WORK REQUEST: Repeat exactly the lines of the entries below from the one with "affinity := r.affinity, home" through the one with "let a0 := Alloc.fresh", both ends included, and nothing else.

Segment Start: PROVIDED DATA

-- ==== Sys2Proof/Machine/Memory.lean ====
section
/-!
DEFINITION. The memory family (spec 06; 11 R292, R293), the shadows and transposed copies that a commit leaves behind, and
the staging slots of layer plans (spec 06 R154-R163; 02 R46-R50).
-/
namespace Sys2Proof.Machine

/-! ## MEM_ALLOC (0x0201): SIZE, FLAGS, format, RANK, d0 to d3, AFFINITY -/

/-- R142, R143: no reserved flag, some home, and no combination that R143 excludes. -/
def flagsOk (f : W16) (fmt : Byte) (rank : Nat) : Bool :=
  let b := flagBit f
  (f &&& 0xFE80#16 == 0#16) && (b 0 || b 1 || b 2) &&
  !(b 0 && (b 1 || b 2 || b 3 || b 4 || b 6)) && (!b 4 || (b 2 && b 3)) &&
  (!b 4 || (rank == 2 && fmtCode fmt != 9))

/-- The extents of a shape: those below RANK are not 0, the others are (R481). -/
def dimOk (rank i d : Nat) : Bool := if i < rank then d != 0 else d == 0

/-- The K extent of a block-scaled shape is a multiple of 32 (spec 03 R61); a shapeless one is a single
row of whole groups, so it fails under KAXIS 1. -/
def kExtentOk (fmt : Byte) (rank : Nat) (dims : List Nat) : Bool :=
  !fmtBlock fmt ||
  (if fmtRowK fmt then shapeRows rank dims % 32 == 0 else rank == 0 || dims.getD (rank - 1) 0 % 32 == 0)

def affinityOk (p : Part) (flags : W16) (n : Nat) : Bool :=
  decide (n < 256) && (!flagBit flags 0 || flagBit flags 5 || n == 0xFF || decide (n < p.tiles))

def allocDims (c : Cmd) : List Nat := [c.n 4, c.n 5, c.n 6, c.n 7]

def allocFields (c : Cmd) (p : Part) : List Check :=
  let flags := BitVec.ofNat 16 (c.n 1)
  let fmt := BitVec.ofNat 8 (c.n 2)
  let dims := allocDims c
  [ (c.off 0, decide (0 < c.d 0)), (c.off 1, decide (c.n 1 < 65536) && flagsOk flags fmt (c.n 3)),
    (c.off 2, decide (c.n 2 < 256) && fmtOk fmt), (c.off 3, decide (c.n 3 ≤ 4)) ] ++
  ((List.range 4).map fun i => (c.off (4 + i), dimOk (c.n 3) i (dims.getD i 0))) ++
  [ (c.off 4, !fmtOk fmt || kExtentOk fmt (c.n 3) dims),
    (c.off 0, !fmtOk fmt || decide (shapeBytes fmt (shapeRows (c.n 3) dims) (shapeCols fmt (c.n 3) dims (c.d 0)) ≤ c.d 0)),
    (c.off 8, affinityOk p flags (c.n 8)) ]

def runMemAlloc (s : State) (c : Cmd) (e : Env) : State × Option Result :=
  checked s c (allocFields c e.part) true [] [] e fun s =>
    (s, some (Result.ok (.alloc { size := c.d 0, flags := BitVec.ofNat 16 (c.n 1), fmt := BitVec.ofNat 8 (c.n 2), rank := c.n 3,
                                  dims := allocDims c, affinity := c.n 8 })))

def execMemAlloc (c : CmdId) (s : State) : Answer := runOp 0x0201 c s runMemAlloc

/-- A handle of a partition that is free: the module's choice (log 11). -/
def State.newHandle (s : State) (p : Nat) : W32 :=
  let used := fun (h : W32) => h == 0#32 || (s.alloc? p h).isSome
  let h := Config.handle s.fresh
  if used h then
    (((List.range ((s.partAllocs p).length + 1)).map fun i => BitVec.ofNat 32 (i + 1)).find? fun h => !used h).getD 0#32
  else h

/-- A new allocation: zeros, D of 1.0, statistics of zeros (R480). -/
def Alloc.fresh (r : AllocReq) (h : W32) (p : Nat) (x : Option Nat) (home : Home) (tile : Nat) : Alloc :=
  { handle := h, part := p, ctx := x, size := r.size, flags := r.flags, fmt := r.fmt, rank := r.rank, dims := r.dims,
    affinity := r.affinity, home := home, tile := tile, dscale := one32, stats := Stats.zero, mem := [], key := none, keyIface := 0,
    role := .plain, shadow := none, uncorr := [], corr := [], presence := none, frozen := [], blockEpochs := [], epoch := 0#32, tcopy := none,
    version := 0 }

/-- Places the allocation at commit (R144, R145); the handle is the detail word. -/
def commitAlloc (s : State) (c : Cmd) (q : AllocReq) (r : Result) : State × Result :=
  match s.part? (s.cmdPart c.id), s.ctx? c.ctx with
  | some p, some x =>
    let scope := flagBit q.flags 8
    let a0 := Alloc.fresh q 0#32 p.num (if scope then none else some c.ctx) .ddr 0
    match s.placeFor p x q.flags q.size q.affinity (shadowRoom a0) with
    | none => (s, Result.bare stNO_RESOURCE)
    | some (home, tile) =>
      let h := s.newHandle p.num
      let s := s.useFresh
      ({ s with allocs := s.allocs ++ [{ a0 with handle := h, home := home, tile := tile }] }, { r with detail := h })
  | _, _ => (s, Result.badState)

/-! ## Which handles a command names (R148) -/

/-- The word parameters of an opcode that are handles. -/
def handleWords (op : Nat) : List Nat :=
  match op with
  | 0x0202 => [0]
  | 0x0203 => [0]
  | 0x0205 => [0]
  | 0x0206 => [0]
  | 0x0207 => [0]
  | 0x0401 => [5]
  | 0x0405 => [3]
  | 0x0406 => [0]
  | 0x0501 => [2]
  | 0x0502 => [0]
  | 0x0503 => [7]
  | 0x0505 => [18]
  | 0x0603 => [4]
  | 0x0701 => [0]
  | 0x0704 => [4]
  | 0x0903 => [5]
  | 0x0A03 => [0]
  | 0x0A04 => [0]
  | _ => []

/-- The bytes of an entry of an array parameter, and the word of the entry's handles. -/
def arrayHandles (op i : Nat) : Nat × List Nat :=
  match op, i with
  | 0x0204, 0 => (4, [0])
  | 0x0401, 0 => (4, [0])
  | 0x0402, 0 => (64, [2])
  | 0x0501, 0 => (32, [0, 1, 2, 3, 4, 5, 6])
  | 0x0502, 2 => (16, [0])
  | 0x0601, 0 => (32, [6])
  | 0x0901, 0 => (32, [6])
  | _, _ => (4, [])

/-- The plans that an opcode binds: the layer plan, the learning plan. -/
def bindsLearning (op : Nat) : Bool :=
  op == 0x0502 || op == 0x0503 || op == 0x0505 || op == 0x0506 || op == 0x0507 || op == 0x0603

def PlanEntry.handles (p : PlanEntry) : List W32 :=
  ([p.weight, p.master, p.grad, p.ctrl] ++ p.states).filter (· != 0#32)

Segment End: PROVIDED DATA

WRITTEN RESPONSE:
    affinity := r.affinity, home := home, tile := tile, dscale := one32, stats := Stats.zero, mem := [], key := none, keyIface := 0,
    role := .plain, shadow := none, uncorr := [], corr := [], presence := none, frozen := [], blockEpochs := [], epoch := 0#32, tcopy := none,
    version := 0 }

/-- Places the allocation at commit (R144, R145); the handle is the detail word. -/
def commitAlloc (s : State) (c : Cmd) (q : AllocReq) (r : Result) : State × Result :=
  match s.part? (s.cmdPart c.id), s.ctx? c.ctx with
  | some p, some x =>
    let scope := flagBit q.flags 8
    let a0 := Alloc.fresh q 0#32 p.num (if scope then none else some c.ctx) .ddr 0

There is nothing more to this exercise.